Photostructurable glass ceramic materials are used to make internal structures having internal functional surfaces defined during a photostructuring process. An entire volume is made of photostructurable material. For example, U.S. Pat. No. 6,783,920, by Livingston et al., entitled Photosensitive Glass Variable Laser Exposure Patterning Method, issued Aug. 31, 2004; U.S. Pat. No. 6,932,933, by Helvajian et al., entitled Ultraviolet Method of Embedding Structures in Photocerams; and U.S. Pat. No. 6,952,530, by Helvajian et al., entitled Integrated Glass Ceramic Systems, issued Oct. 4, 2005 teach the processing of photostructurable materials for making structures within a photostructurable volume. U.S. Pat. No. 6,830,221, by Janson et al., entitled Integrated Glass Ceramic Spacecraft, issued Dec. 14, 2004, teaches the encapsulation of the various devices within a glass ceramic volume which consists of several separate glass housing parts. However, a problem with such encapsulation is a required number of housing components integrated as a singular housing. These patents generally teach embedding photostructurable structures within a ceramic volume where the structures and volumes are all made of the photostructurable material. The encapsulation problem is similar to plastic injection machines where the two halves of a mold are pressed together, and hot plastic is injected through an injection port and conduit runners to cavities defining a desired plastic part.

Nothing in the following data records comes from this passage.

/-- R15, R17, R18: SCAN_CONFIG. A write that keeps the interval and the enable changes the tolerance alone; the rows of
R17's table; a new interval keeps the timer, and starts a scan or sets start-due when the timer is at or above it. A scan
with no probe to measure completes at its start. The reply carries the settings and the scanner (R16); with a wrong length
as well, DEDUCED (log 12). MODEL's choice (log 21): where one write changes the enable and the interval, R17 acts first.
R13, R9, R10, R11: SCAN_NOW starts a scan at once in WAITING and in OFF, answers with its number, and is BUSY with the
number of the scan in progress in SCANNING; a scan with no probe to measure completes at its start. -/
def Obligations.ScanRequestsActOnTheScanner : Prop :=
  (∀ (s : State) (tag interval enable tolerance : Byte), s.Receptive →
    let c := Instr.scanConfig tag [interval, enable, tolerance]
    let on := decide (enable.toNat = 1)
    let refuses := fun (field : Byte) =>
      ServedUnchanged c s { status := .badValue, detail := [field], body := s.scanConfigPart }
    let okI := 2 ≤ interval.toNat ∧ interval.toNat ≤ 60
    let okT := 5 ≤ tolerance.toNat ∧ tolerance.toNat ≤ 50
    let settings :=
      { s.settings with scanInterval := interval.toNat, scanEnable := on, polarityTolerance := tolerance.toNat }
    let writes := fun (scanner : Scanner) =>
      ∃ t, Served c s t (.of .ok t.scanConfigPart) ∧ t = { s with settings, scanner, link := t.link }
    let starts := ∃ p, s.FirstProbe p ∧
      ∃ t, Served c s t (.of .ok t.scanConfigPart) ∧ ScanStarts s t p ∧
        t = { s with settings, scanner := t.scanner, link := t.link }
    let startsEmpty :=
      (∀ p, (s.probe p).qualifies = false) →
        ∃ t, Served c s t (.of .ok t.scanConfigPart) ∧ ScanStartsEmpty s t ∧ t.settings = settings
    let same := interval.toNat = s.settings.scanInterval
    let turnsOn := s.settings.scanEnable = false ∧ enable.toNat = 1
    let turnsOff := s.settings.scanEnable = true ∧ enable.toNat = 0
    ServedUnchanged (.scanConfig tag []) s (.of .ok s.scanConfigPart) ∧
    (∀ p : List Byte, p.length ≠ 0 → p.length ≠ 3 →
      ServedUnchanged (.scanConfig tag p) s (.of .badLength s.scanConfigPart)) ∧
    (¬ okI → refuses 1) ∧ (okI → 1 < enable.toNat → refuses 2) ∧ (okI → enable.toNat ≤ 1 → ¬ okT → refuses 3) ∧
    (okI → enable.toNat ≤ 1 → okT →
      (same → on = s.settings.scanEnable → writes s.scanner) ∧
      (turnsOn → s.scanner.state = .off → ((∃ p, s.FirstProbe p) → starts) ∧ startsEmpty) ∧
      (turnsOn → s.scanner.state = .scanning → writes { s.scanner with timer := 0 }) ∧
      (turnsOff → s.scanner.state = .waiting →
        writes { s.scanner with state := .off, timer := 0, startDue := false }) ∧
      (turnsOff → s.scanner.state = .scanning → writes { s.scanner with timer := 0, startDue := false }) ∧
      (¬ same → on = s.settings.scanEnable →
        (s.scanner.state = .off → writes s.scanner) ∧
        (s.scanner.timer < interval.toNat → writes s.scanner) ∧
        (interval.toNat ≤ s.scanner.timer → s.scanner.state = .waiting →
          ((∃ p, s.FirstProbe p) → starts) ∧ (on = true → startsEmpty)) ∧
        (interval.toNat ≤ s.scanner.timer → s.scanner.state = .scanning →
          writes { s.scanner with startDue := on || s.scanner.startDue })))) ∧
  (∀ (s : State) (tag : Byte), s.Receptive →
    let number := (s.scanner.scanNumber + 1) % 65536
    (s.scanner.state = .scanning → ServedUnchanged (.scanNow tag []) s (.of .busy (byte2 s.scanner.scanNumber))) ∧
    (s.scanner.state ≠ .scanning →
      (∀ p, s.FirstProbe p →
        ∃ t, Served (.scanNow tag []) s t (.of .ok (byte2 number)) ∧ ScanStarts s t p ∧ t.scanner.scanNumber = number ∧
          t = { s with scanner := t.scanner, link := t.link }) ∧
      ((∀ p, (s.probe p).qualifies = false) →
        ∃ t, Served (.scanNow tag []) s t (.of .ok (byte2 number)) ∧
          t.scanner.state = (if s.settings.scanEnable then .waiting else .off) ∧ t.scanner.timer = 0 ∧
          t.scanner.excitation = .off ∧ t.scanner.measurement = none ∧ t.scanner.scanNumber = number ∧
          t.statistics.latest.map (·.scanNumber) = some number ∧ t.history.latest.map (·.scanNumber) = some number)) ∧
    ∀ p : List Byte, p ≠ [] → ServedUnchanged (.scanNow tag p) s (.of .badLength []))

/-- R33, R34, R54, R35: CURVE_PUT of a legal curve replaces the group and clears the value list of every probe that names
it, CURVE_CLEAR empties a group that no probe names; the refusals by group, coefficient, count and length, and by the
first point field out of range or out of order. R33 leaves the reply's other fields as they were at a refusal and names
none: that a refused CURVE_PUT carries the header and its detail alone is MODEL's choice (log 12). -/
def Obligations.CurveRequestsReplaceOrClearAGroup : Prop :=
  ∀ (s : State) (tag : Byte) (g : Fin 8), s.Receptive →
    let n := BitVec.ofNat 8 g.val
    (∀ (coefficient : Nat) (points : List CurvePoint), coefficient ≤ 60 → LegalPoints points →
      ∃ t,
        Served
          (.curvePut tag ([n, BitVec.ofNat 8 coefficient, BitVec.ofNat 8 points.length] ++ pointBytes points)) s t
          (.of .ok [n, BitVec.ofNat 8 (s.naming g)]) ∧
        t = { s with settings := { s.settings with curves := t.settings.curves }, probes := t.probes, link := t.link } ∧
        t.curve g = some { coefficient, points } ∧ (∀ h, h ≠ g → t.curve h = s.curve h) ∧
        ∀ p,
          let r := s.probe p
          ((∀ a, r.assignment = some a → a.group ≠ g) → t.probe p = r) ∧
          ∀ a, r.assignment = some a → a.group = g →
            (r.state = .new ∨ r.state = .good ∨ r.state = .suspect →
              t.probe p = { r with state := .new, values := [], faultCount := 0, jumpCount := 0, faultKind := none }) ∧
            (r.state = .faulted ∨ r.state = .blocked → t.probe p = { r with values := [] })) ∧
    (s.naming g = 0 →
      ∃ t, Served (.curveClear tag [n]) s t (.of .ok []) ∧
        t = { s with settings := { s.settings with curves := setTable s.settings.curves g none }, link := t.link }) ∧
    (s.naming g ≠ 0 → ServedUnchanged (.curveClear tag [n]) s (.of .inUse [BitVec.ofNat 8 (s.naming g)])) ∧
    (s.naming g = 0 ↔ ∀ p a, (s.probe p).assignment = some a → a.group ≠ g) ∧
    (∀ (group coefficient count : Byte) (rest : List Byte),
      let refuses := fun (r : Reply) => ServedUnchanged (.curvePut tag (group :: coefficient :: count :: rest)) s r
      (7 < group.toNat →
        refuses { status := .badValue, detail := [1], body := [] } ∧
          ServedUnchanged (.curveClear tag [group]) s { status := .badValue, detail := [1], body := [] }) ∧
      (group.toNat ≤ 7 → 60 < coefficient.toNat → refuses { status := .badValue, detail := [2], body := [] }) ∧
      (group.toNat ≤ 7 → coefficient.toNat ≤ 60 → count.toNat < 2 ∨ 12 < count.toNat →
        refuses { status := .badValue, detail := [3], body := [] }) ∧
      (group.toNat ≤ 7 → coefficient.toNat ≤ 60 → 2 ≤ count.toNat → count.toNat ≤ 12 → rest.length ≠ 4 * count.toNat →
        refuses (.of .badLength []))) ∧
    (∀ (coefficient : Nat) (points : List CurvePoint) (k : Nat), coefficient ≤ 60 → 2 ≤ points.length →
      points.length ≤ 12 → (∀ p ∈ points, p.lc < 65536 ∧ p.mc < 65536) → FirstFailing (pointConditions points) k →
      ServedUnchanged
        (.curvePut tag ([n, BitVec.ofNat 8 coefficient, BitVec.ofNat 8 points.length] ++ pointBytes points)) s
        { status := .badValue, detail := [BitVec.ofNat 8 (k + 4)], body := [] }) ∧
    ∀ p : List Byte,
      (p.length ≠ 1 → ServedUnchanged (.curveClear tag p) s (.of .badLength [])) ∧
      (p.length < 3 → ServedUnchanged (.curvePut tag p) s (.of .badLength []))

/-- R123, R116, R122: the write form of ZONE_CONFIG. The zone's settings and the settle band are replaced; a zone made
active during a run takes the step's targets at its published DB, and a zone made inactive lets go of them with its
demands at 0; any other write leaves the zone's loops. The first field out of range is refused, a zone number outside 1 to
4 among them. MODEL's choice (log 12): a wrong length carries the zone where the first byte names one, and the header
alone where it names none. MODEL's choice (log 13): in fields 2 and 3, 1 is active and 1 is fitted. -/
def Obligations.ZoneConfigActsOnTheZone : Prop :=
  ∀ (s : State) (tag : Byte) (z : ZoneId) (active wood hp hi up ui band : Byte), s.Receptive →
    let c := Instr.zoneConfig tag [BitVec.ofNat 8 z.number, active, wood, hp, hi, up, ui, band]
    let g := s.zoneSettings z
    let legal :=
      [active.toNat ≤ 1, wood.toNat ≤ 1, hp.toNat ≤ 100, hi.toNat ≤ 100, up.toNat ≤ 100, ui.toNat ≤ 100,
        5 ≤ band.toNat ∧ band.toNat ≤ 50]
    (∀ i : Nat, (∀ x, legal[i]? = some x → ¬ x) → (∀ j x, j < i → legal[j]? = some x → x) → i < 7 →
      ServedUnchanged c s { status := .badValue, detail := [BitVec.ofNat 8 (i + 2)], body := s.zonePart z }) ∧
    ((∀ x ∈ legal, x) →
      ∃ t, Served c s t (.of .ok (t.zonePart z)) ∧
        t =
          { s with
            settings := t.settings, sampler := t.sampler, zones := t.zones, outputs := t.outputs, link := t.link } ∧
        t.settings =
          { s.settings with
            settleBand := band.toNat
            zones :=
              s.settings.zones.set z
                { g with
                  active := decide (active = 1), woodFitted := decide (wood = 1), heatKp := hp.toNat
                  heatKi := hi.toNat, humidityKp := up.toNat, humidityKi := ui.toNat } } ∧
        (∀ y, y ≠ z → t.zone y = s.zone y ∧ t.channels y = s.channels y) ∧
        t.channels z =
          (if g.woodFitted = true ∧ wood = 0 then { s.channels z with wood := .cleared } else s.channels z) ∧
        (g.active = decide (active = 1) → t.zone z = s.zone z) ∧
        (g.active = false → active = 1 →
          (s.run.state.inProgress = false → t.zone z = s.zone z) ∧
          ∀ step, s.run.state.inProgress = true → s.currentStep = some step →
            t.zone z =
              { s.zone z with
                ramp :=
                  some
                    { dbTarget := step.dbTarget, depression := step.depression, rampRate := step.rampRate
                      kind := step.kind, origin := (s.channels z).db.usable.getD step.dbTarget
                      setpoint := (s.channels z).db.usable.getD step.dbTarget } }) ∧
        (g.active = true → active = 0 →
          t.zone z =
              { ramp := none, heat := { (s.zone z).heat with demand := 0 }
                humidity := { (s.zone z).humidity with demand := 0 }, sprayDemand := 0, ventDemand := 0 } ∧
            (t.outputs.get z).heat.demand = 0 ∧ (t.outputs.get z).spray.demand = 0 ∧
            (t.outputs.get z).vent.demand = 0 ∧ (t.outputs.get z).vent.condition = .released ∧
            (t.outputs.get z).vent.current = 0)) ∧
    (∀ rest : List Byte, rest.length ≠ 0 → rest.length ≠ 7 →
      ServedUnchanged (.zoneConfig tag (BitVec.ofNat 8 z.number :: rest)) s (.of .badLength (s.zonePart z))) ∧
    ∀ p : List Byte, (∀ b, p.head? = some b → b = 0 ∨ 4 < b.toNat) →
      ServedUnchanged (.zoneConfig tag p) s
        (if p.length = 1 ∨ p.length = 8 then { status := .badValue, detail := [1], body := [] } else .of .badLength [])

/-- R121: LOOP_MODE: the four rows of its table for either loop, and its checks. The demand is left to the next sample
set. The reply carries the zone, refused too; DEDUCED (log 12): with a wrong length as well where the first byte
names a zone, and the header and detail alone where it names none. -/
def Obligations.LoopModeFollowsItsTable : Prop :=
  ∀ (s : State) (tag : Byte) (z : ZoneId) (mode v0 v1 : Byte), s.Receptive →
    let n := BitVec.ofNat 8 z.number
    let raw := v0.toNat + 256 * v1.toNat
    let value : Int := if raw < 32768 then (raw : Int) else (raw : Int) - 65536
    let g := s.zoneSettings z
    let x := s.zone z
    let becomes := fun (c : Instr) (after : ZoneSettings) (loops : ZoneLoops) =>
      ∃ t, Served c s t (.of .ok (t.zonePart z)) ∧
        t =
          { s with
            settings := { s.settings with zones := s.settings.zones.set z after }, zones := s.zones.set z loops
            link := t.link }
    let heat := Instr.loopMode tag [n, 0, mode, v0, v1]
    let humidity := Instr.loopMode tag [n, 1, mode, v0, v1]
    let refuses := fun (c : Instr) (field : Byte) =>
      ServedUnchanged c s { status := .badValue, detail := [field], body := s.zonePart z }
    (mode = 1 → 0 ≤ value → value ≤ 1000 → becomes heat { g with heatMode := .manual, heatManual := value } x) ∧
    (mode = 1 → -1000 ≤ value → value ≤ 1000 →
      becomes humidity { g with humidityMode := .manual, humidityManual := value } x) ∧
    (mode = 0 → g.heatMode = .manual →
      becomes heat { g with heatMode := .auto }
        { x with heat := { x.heat with integrator := max 0 (min 1000 g.heatManual) } }) ∧
    (mode = 0 → g.humidityMode = .manual →
      becomes humidity { g with humidityMode := .auto }
        { x with humidity := { x.humidity with integrator := max (-1000) (min 1000 g.humidityManual) } }) ∧
    (mode = 0 → g.heatMode = .auto → becomes heat g x) ∧ (mode = 0 → g.humidityMode = .auto → becomes humidity g x) ∧
    (mode = 1 → value < 0 ∨ 1000 < value → refuses heat 4) ∧
    (mode = 1 → value < -1000 ∨ 1000 < value → refuses humidity 4) ∧
    (1 < mode.toNat → refuses heat 3 ∧ refuses humidity 3) ∧
    (∀ loop : Byte, 1 < loop.toNat → refuses (.loopMode tag [n, loop, mode, v0, v1]) 2) ∧
    (∀ rest : List Byte, rest.length ≠ 4 →
      ServedUnchanged (.loopMode tag (n :: rest)) s (.of .badLength (s.zonePart z))) ∧
    ∀ p : List Byte, (∀ b, p.head? = some b → b = 0 ∨ 4 < b.toNat) →
      ServedUnchanged (.loopMode tag p) s
        (if p.length = 5 then { status := .badValue, detail := [1], body := [] } else .of .badLength [])
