@[simp] theorem State.setScanner_frame (s : State) (x : Scanner) :
    (s.setScanner x).powered = s.powered ∧
    (s.setScanner x).ready = s.ready ∧
    (s.setScanner x).straps = s.straps ∧
    (s.setScanner x).clock = s.clock ∧
    (s.setScanner x).settings = s.settings ∧
    (s.setScanner x).probes = s.probes ∧
    (s.setScanner x).statistics = s.statistics ∧
    (s.setScanner x).schedule = s.schedule ∧
    (s.setScanner x).run = s.run ∧
    (s.setScanner x).sampler = s.sampler ∧
    (s.setScanner x).zones = s.zones ∧
    (s.setScanner x).outputs = s.outputs ∧
    (s.setScanner x).fans = s.fans ∧
    (s.setScanner x).interlocks = s.interlocks ∧
    (s.setScanner x).history = s.history ∧
    (s.setScanner x).notices = s.notices ∧
    (s.setScanner x).link = s.link ∧
    (s.setScanner x).memory = s.memory ∧
    (s.setScanner x).due = s.due ∧
    (s.setScanner x).draws = s.draws ∧
    (s.setScanner x).pending = s.pending := by
  exact ⟨rfl, rfl, rfl, rfl, rfl, rfl, rfl, rfl, rfl, rfl, rfl, rfl, rfl, rfl, rfl, rfl, rfl, rfl, rfl, rfl, rfl⟩

@[simp] theorem State.setReceiver_frame (s : State) (r : Receiver) :
    (s.setReceiver r).powered = s.powered ∧
    (s.setReceiver r).ready = s.ready ∧
    (s.setReceiver r).straps = s.straps ∧
    (s.setReceiver r).clock = s.clock ∧
    (s.setReceiver r).settings = s.settings ∧
    (s.setReceiver r).scanner = s.scanner ∧
    (s.setReceiver r).probes = s.probes ∧
    (s.setReceiver r).statistics = s.statistics ∧
    (s.setReceiver r).schedule = s.schedule ∧
    (s.setReceiver r).run = s.run ∧
    (s.setReceiver r).sampler = s.sampler ∧
    (s.setReceiver r).zones = s.zones ∧
    (s.setReceiver r).outputs = s.outputs ∧
    (s.setReceiver r).fans = s.fans ∧
    (s.setReceiver r).interlocks = s.interlocks ∧
    (s.setReceiver r).history = s.history ∧
    (s.setReceiver r).notices = s.notices ∧
    (s.setReceiver r).memory = s.memory ∧
    (s.setReceiver r).due = s.due ∧
    (s.setReceiver r).draws = s.draws ∧
    (s.setReceiver r).pending = s.pending := by
  exact ⟨rfl, rfl, rfl, rfl, rfl, rfl, rfl, rfl, rfl, rfl, rfl, rfl, rfl, rfl, rfl, rfl, rfl, rfl, rfl, rfl, rfl⟩

@[simp] theorem State.setEdit_frame (s : State) (steps : List StepRecord) :
    (s.setEdit steps).powered = s.powered ∧
    (s.setEdit steps).ready = s.ready ∧
    (s.setEdit steps).straps = s.straps ∧
    (s.setEdit steps).clock = s.clock ∧
    (s.setEdit steps).settings = s.settings ∧
    (s.setEdit steps).scanner = s.scanner ∧
    (s.setEdit steps).probes = s.probes ∧
    (s.setEdit steps).statistics = s.statistics ∧
    (s.setEdit steps).run = s.run ∧
    (s.setEdit steps).sampler = s.sampler ∧
    (s.setEdit steps).zones = s.zones ∧
    (s.setEdit steps).outputs = s.outputs ∧
    (s.setEdit steps).fans = s.fans ∧
    (s.setEdit steps).interlocks = s.interlocks ∧
    (s.setEdit steps).history = s.history ∧
    (s.setEdit steps).notices = s.notices ∧
    (s.setEdit steps).link = s.link ∧
    (s.setEdit steps).memory = s.memory ∧
    (s.setEdit steps).due = s.due ∧
    (s.setEdit steps).draws = s.draws ∧
    (s.setEdit steps).pending = s.pending := by
  exact ⟨rfl, rfl, rfl, rfl, rfl, rfl, rfl, rfl, rfl, rfl, rfl, rfl, rfl, rfl, rfl, rfl, rfl, rfl, rfl, rfl, rfl⟩
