@[simp] theorem State.handOver_frame (s : State) (m : Measurement) (o : Outcome) (a : Nat) (b : Option Nat) :
    (s.handOver m o a b).powered = s.powered ∧
    (s.handOver m o a b).ready = s.ready ∧
    (s.handOver m o a b).straps = s.straps ∧
    (s.handOver m o a b).clock = s.clock ∧
    (s.handOver m o a b).settings = s.settings ∧
    (s.handOver m o a b).scanner = s.scanner ∧
    (s.handOver m o a b).statistics = s.statistics ∧
    (s.handOver m o a b).schedule = s.schedule ∧
    (s.handOver m o a b).run = s.run ∧
    (s.handOver m o a b).sampler = s.sampler ∧
    (s.handOver m o a b).zones = s.zones ∧
    (s.handOver m o a b).outputs = s.outputs ∧
    (s.handOver m o a b).fans = s.fans ∧
    (s.handOver m o a b).interlocks = s.interlocks ∧
    (s.handOver m o a b).history = s.history ∧
    (s.handOver m o a b).link = s.link ∧
    (s.handOver m o a b).memory = s.memory ∧
    (s.handOver m o a b).due = s.due ∧
    (s.handOver m o a b).draws = s.draws ∧
    (s.handOver m o a b).pending = s.pending := by
  unfold State.handOver; (repeat' split) <;> simp

@[simp] theorem State.endMeasurement_frame (s : State) (m : Measurement) (o : Outcome) (a : Nat) (b : Option Nat) :
    (s.endMeasurement m o a b).powered = s.powered ∧
    (s.endMeasurement m o a b).ready = s.ready ∧
    (s.endMeasurement m o a b).straps = s.straps ∧
    (s.endMeasurement m o a b).clock = s.clock ∧
    (s.endMeasurement m o a b).settings = s.settings ∧
    (s.endMeasurement m o a b).sampler = s.sampler ∧
    (s.endMeasurement m o a b).interlocks = s.interlocks ∧
    (s.endMeasurement m o a b).link = s.link ∧
    (s.endMeasurement m o a b).memory = s.memory ∧
    (s.endMeasurement m o a b).draws = s.draws ∧
    (s.endMeasurement m o a b).pending = s.pending := by
  unfold State.endMeasurement; simp

@[simp] theorem State.positiveCount_frame (s : State) (m : Measurement) (n : Nat) :
    (s.positiveCount m n).powered = s.powered ∧
    (s.positiveCount m n).ready = s.ready ∧
    (s.positiveCount m n).straps = s.straps ∧
    (s.positiveCount m n).clock = s.clock ∧
    (s.positiveCount m n).settings = s.settings ∧
    (s.positiveCount m n).sampler = s.sampler ∧
    (s.positiveCount m n).interlocks = s.interlocks ∧
    (s.positiveCount m n).link = s.link ∧
    (s.positiveCount m n).memory = s.memory ∧
    (s.positiveCount m n).draws = s.draws ∧
    (s.positiveCount m n).pending = s.pending := by
  unfold State.positiveCount; (repeat' split) <;> simp

@[simp] theorem State.countEnds_frame (s : State) (n : Nat) :
    (s.countEnds n).powered = s.powered ∧
    (s.countEnds n).ready = s.ready ∧
    (s.countEnds n).straps = s.straps ∧
    (s.countEnds n).clock = s.clock ∧
    (s.countEnds n).settings = s.settings ∧
    (s.countEnds n).sampler = s.sampler ∧
    (s.countEnds n).interlocks = s.interlocks ∧
    (s.countEnds n).link = s.link ∧
    (s.countEnds n).memory = s.memory ∧
    (s.countEnds n).draws = s.draws ∧
    (s.countEnds n).pending = s.pending := by
  unfold State.countEnds; (repeat' split) <;> simp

The photostructurable glass ceramics are a class of materials that may be patterned in two dimensions by masks and lithography or in three dimensions by laser direct-write processing patterning. The patterning process may entail the site selective photo exposure of the material after which the material may undergo a baking step to realize the exposure effects. With a certain bake protocol, there is the in-situ growth of a crystalline phase in the exposed regions. For a specific protocol, the crystalline material is found to be etchable in dilute hydrofluoric acid, while for another bake protocol, it is not etchable. The etchable crystalline phase can be etched in excess of 30-50 times faster than the unexposed material and thereby allows for patterned structures to have aspect ratios that can exceed 50:1.
The prior photostructurable manufacturing processes do not provide a processing approach by which delicate structures and devices can be disposed in the volume for enabling functional interconnections fashioned within a protective volume. These and other disadvantages may be solved or reduced using the invention.